The bottom line is that your agent talks directly to Opsgenie, retrieving and manipulating real incident data without you ever leaving your chat window.

1. Subscribe to this MCP and provide your Opsgenie API Key (GenieKey).
2. Optionally, specify the region you operate in—US or EU.
3. Start talking to it through your AI client: 'List all open P1 alerts' or 'Who is on-call for SRE?'

## Frequently Asked Questions

**How do I check if an alert has already been acknowledged using Opsgenie MCP?**
You can use the 'get_alert' tool to pull all details for a specific alert ID. This data includes the activity log, which will confirm who owns it and when it was last updated.

**Can I list all active P1 alerts using Opsgenie MCP?**
Yes, you can use 'list_alerts' to pull a comprehensive list of open issues. You simply need to phrase your query to filter for the severity level and status you care about.

**Is Opsgenie MCP better than just using the native Opsgenie UI?**
The key difference is context switching. Instead of leaving your IDE or chat app, your agent runs the commands for you. It brings the dashboard data directly into natural conversation.
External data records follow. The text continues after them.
@[simp] theorem kset_status : (kset c n v).status = c.status := rfl
@[simp] theorem writePred_status : (writePred c cl n p).status = c.status := rfl
@[simp] theorem writeQ_status : (writeQ c cl n q).status = c.status := rfl
@[simp] theorem kset_tileX : (kset c n v).tileX = c.tileX := rfl
@[simp] theorem writePred_tileX : (writePred c cl n p).tileX = c.tileX := rfl
@[simp] theorem writeQ_tileX : (writeQ c cl n q).tileX = c.tileX := rfl
@[simp] theorem kset_tileY : (kset c n v).tileY = c.tileY := rfl
@[simp] theorem writePred_tileY : (writePred c cl n p).tileY = c.tileY := rfl
@[simp] theorem writeQ_tileY : (writeQ c cl n q).tileY = c.tileY := rfl
@[simp] theorem kset_imm : (kset c n v).imm = c.imm := rfl
@[simp] theorem writePred_imm : (writePred c cl n p).imm = c.imm := rfl
@[simp] theorem writeQ_imm : (writeQ c cl n q).imm = c.imm := rfl
@[simp] theorem kset_pc : (kset c n v).pc = c.pc := rfl
@[simp] theorem writePred_pc : (writePred c cl n p).pc = c.pc := rfl
@[simp] theorem writeQ_pc : (writeQ c cl n q).pc = c.pc := rfl
@[simp] theorem kset_npc : (kset c n v).npc = c.npc := rfl
@[simp] theorem writePred_npc : (writePred c cl n p).npc = c.npc := rfl
@[simp] theorem writeQ_npc : (writeQ c cl n q).npc = c.npc := rfl
@[simp] theorem kset_xfer : (kset c n v).xfer = c.xfer := rfl
@[simp] theorem writePred_xfer : (writePred c cl n p).xfer = c.xfer := rfl
@[simp] theorem writeQ_xfer : (writeQ c cl n q).xfer = c.xfer := rfl
@[simp] theorem kset_flight : (kset c n v).flight = c.flight := rfl
@[simp] theorem writePred_flight : (writePred c cl n p).flight = c.flight := rfl
@[simp] theorem writeQ_flight : (writeQ c cl n q).flight = c.flight := rfl
@[simp] theorem kset_frozen : (kset c n v).frozen = c.frozen := rfl
@[simp] theorem writePred_frozen : (writePred c cl n p).frozen = c.frozen := rfl
@[simp] theorem writeQ_frozen : (writeQ c cl n q).frozen = c.frozen := rfl
@[simp] theorem kset_shelf : (kset c n v).shelf = c.shelf := rfl
@[simp] theorem writePred_shelf : (writePred c cl n p).shelf = c.shelf := rfl
@[simp] theorem writeQ_shelf : (writeQ c cl n q).shelf = c.shelf := rfl
@[simp] theorem kset_deferred : (kset c n v).deferred = c.deferred := rfl
@[simp] theorem writePred_deferred : (writePred c cl n p).deferred = c.deferred := rfl
@[simp] theorem writeQ_deferred : (writeQ c cl n q).deferred = c.deferred := rfl
@[simp] theorem kset_tagFail : (kset c n v).tagFail = c.tagFail := rfl
@[simp] theorem writePred_tagFail : (writePred c cl n p).tagFail = c.tagFail := rfl
@[simp] theorem writeQ_tagFail : (writeQ c cl n q).tagFail = c.tagFail := rfl
@[simp] theorem kset_cwt : (kset c n v).cwt = c.cwt := rfl
@[simp] theorem writePred_cwt : (writePred c cl n p).cwt = c.cwt := rfl
@[simp] theorem writeQ_cwt : (writeQ c cl n q).cwt = c.cwt := rfl
@[simp] theorem kset_cwtBad : (kset c n v).cwtBad = c.cwtBad := rfl
@[simp] theorem writePred_cwtBad : (writePred c cl n p).cwtBad = c.cwtBad := rfl
@[simp] theorem writeQ_cwtBad : (writeQ c cl n q).cwtBad = c.cwtBad := rfl
@[simp] theorem kset_cwtOne : (kset c n v).cwtOne = c.cwtOne := rfl
@[simp] theorem writePred_cwtOne : (writePred c cl n p).cwtOne = c.cwtOne := rfl
@[simp] theorem writeQ_cwtOne : (writeQ c cl n q).cwtOne = c.cwtOne := rfl
@[simp] theorem kset_cwtwOut : (kset c n v).cwtwOut = c.cwtwOut := rfl
@[simp] theorem writePred_cwtwOut : (writePred c cl n p).cwtwOut = c.cwtwOut := rfl
@[simp] theorem writeQ_cwtwOut : (writeQ c cl n q).cwtwOut = c.cwtwOut := rfl
@[simp] theorem kset_cwtwFail : (kset c n v).cwtwFail = c.cwtwFail := rfl
@[simp] theorem writePred_cwtwFail : (writePred c cl n p).cwtwFail = c.cwtwFail := rfl
@[simp] theorem writeQ_cwtwFail : (writeQ c cl n q).cwtwFail = c.cwtwFail := rfl
@[simp] theorem kset_cwtrOut : (kset c n v).cwtrOut = c.cwtrOut := rfl
@[simp] theorem writePred_cwtrOut : (writePred c cl n p).cwtrOut = c.cwtrOut := rfl
@[simp] theorem writeQ_cwtrOut : (writeQ c cl n q).cwtrOut = c.cwtrOut := rfl
@[simp] theorem kset_seg : (kset c n v).seg = c.seg := rfl
@[simp] theorem writePred_seg : (writePred c cl n p).seg = c.seg := rfl
@[simp] theorem writeQ_seg : (writeQ c cl n q).seg = c.seg := rfl
@[simp] theorem kset_segGen : (kset c n v).segGen = c.segGen := rfl
@[simp] theorem writePred_segGen : (writePred c cl n p).segGen = c.segGen := rfl
@[simp] theorem writeQ_segGen : (writeQ c cl n q).segGen = c.segGen := rfl
@[simp] theorem kset_retry : (kset c n v).retry = c.retry := rfl
@[simp] theorem writePred_retry : (writePred c cl n p).retry = c.retry := rfl
@[simp] theorem writeQ_retry : (writeQ c cl n q).retry = c.retry := rfl
@[simp] theorem kset_phase : (kset c n v).phase = c.phase := rfl
@[simp] theorem writePred_phase : (writePred c cl n p).phase = c.phase := rfl
@[simp] theorem writeQ_phase : (writeQ c cl n q).phase = c.phase := rfl
@[simp] theorem kset_latches : (kset c n v).latches = c.latches := rfl
@[simp] theorem writePred_latches : (writePred c cl n p).latches = c.latches := rfl
@[simp] theorem writeQ_latches : (writeQ c cl n q).latches = c.latches := rfl
@[simp] theorem kset_ecause : (kset c n v).ecause = c.ecause := rfl
@[simp] theorem writePred_ecause : (writePred c cl n p).ecause = c.ecause := rfl
@[simp] theorem writeQ_ecause : (writeQ c cl n q).ecause = c.ecause := rfl
@[simp] theorem kset_iovf : (kset c n v).iovf = c.iovf := rfl
@[simp] theorem writePred_iovf : (writePred c cl n p).iovf = c.iovf := rfl
@[simp] theorem writeQ_iovf : (writeQ c cl n q).iovf = c.iovf := rfl
@[simp] theorem kset_bhold : (kset c n v).bhold = c.bhold := rfl
@[simp] theorem writePred_bhold : (writePred c cl n p).bhold = c.bhold := rfl
@[simp] theorem writeQ_bhold : (writeQ c cl n q).bhold = c.bhold := rfl
@[simp] theorem kset_lsetAt : (kset c n v).lsetAt = c.lsetAt := rfl
@[simp] theorem writePred_lsetAt : (writePred c cl n p).lsetAt = c.lsetAt := rfl
@[simp] theorem writeQ_lsetAt : (writeQ c cl n q).lsetAt = c.lsetAt := rfl
@[simp] theorem kset_seq : (kset c n v).seq = c.seq := rfl
@[simp] theorem writePred_seq : (writePred c cl n p).seq = c.seq := rfl
@[simp] theorem writeQ_seq : (writeQ c cl n q).seq = c.seq := rfl
@[simp] theorem kset_readFrom : (kset c n v).readFrom = c.readFrom := rfl
@[simp] theorem writePred_readFrom : (writePred c cl n p).readFrom = c.readFrom := rfl
@[simp] theorem writeQ_readFrom : (writeQ c cl n q).readFrom = c.readFrom := rfl
@[simp] theorem kset_rebase : (kset c n v).rebase = c.rebase := rfl
@[simp] theorem writePred_rebase : (writePred c cl n p).rebase = c.rebase := rfl
@[simp] theorem writeQ_rebase : (writeQ c cl n q).rebase = c.rebase := rfl
@[simp] theorem kset_tended : (kset c n v).tended = c.tended := rfl
@[simp] theorem writePred_tended : (writePred c cl n p).tended = c.tended := rfl
@[simp] theorem writeQ_tended : (writeQ c cl n q).tended = c.tended := rfl
@[simp] theorem kset_tendShelf : (kset c n v).tendShelf = c.tendShelf := rfl
@[simp] theorem writePred_tendShelf : (writePred c cl n p).tendShelf = c.tendShelf := rfl
@[simp] theorem writeQ_tendShelf : (writeQ c cl n q).tendShelf = c.tendShelf := rfl
@[simp] theorem kset_trapUnit : (kset c n v).trapUnit = c.trapUnit := rfl
@[simp] theorem writePred_trapUnit : (writePred c cl n p).trapUnit = c.trapUnit := rfl
@[simp] theorem writeQ_trapUnit : (writeQ c cl n q).trapUnit = c.trapUnit := rfl
@[simp] theorem kset_linkOpen : (kset c n v).linkOpen = c.linkOpen := rfl
@[simp] theorem writePred_linkOpen : (writePred c cl n p).linkOpen = c.linkOpen := rfl
@[simp] theorem writeQ_linkOpen : (writeQ c cl n q).linkOpen = c.linkOpen := rfl
@[simp] theorem kset_alsoOn : (kset c n v).alsoOn = c.alsoOn := rfl
@[simp] theorem writePred_alsoOn : (writePred c cl n p).alsoOn = c.alsoOn := rfl
@[simp] theorem writeQ_alsoOn : (writeQ c cl n q).alsoOn = c.alsoOn := rfl
@[simp] theorem kset_task : (kset c n v).task = c.task := rfl
@[simp] theorem writePred_task : (writePred c cl n p).task = c.task := rfl
@[simp] theorem writeQ_task : (writeQ c cl n q).task = c.task := rfl

end Sys2Proof.Machine
end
**What information does 'get_who_is_on_call' provide?**
It gives you the name and contact details of the current on-call responder for a specific schedule, plus when their shift ends. This is crucial for routing issues correctly.

**How do I create an incident using Opsgenie MCP?**
You use the 'create_incident' tool by providing the necessary scope and priority details. The agent handles forming the record, making sure it gets logged correctly in the system.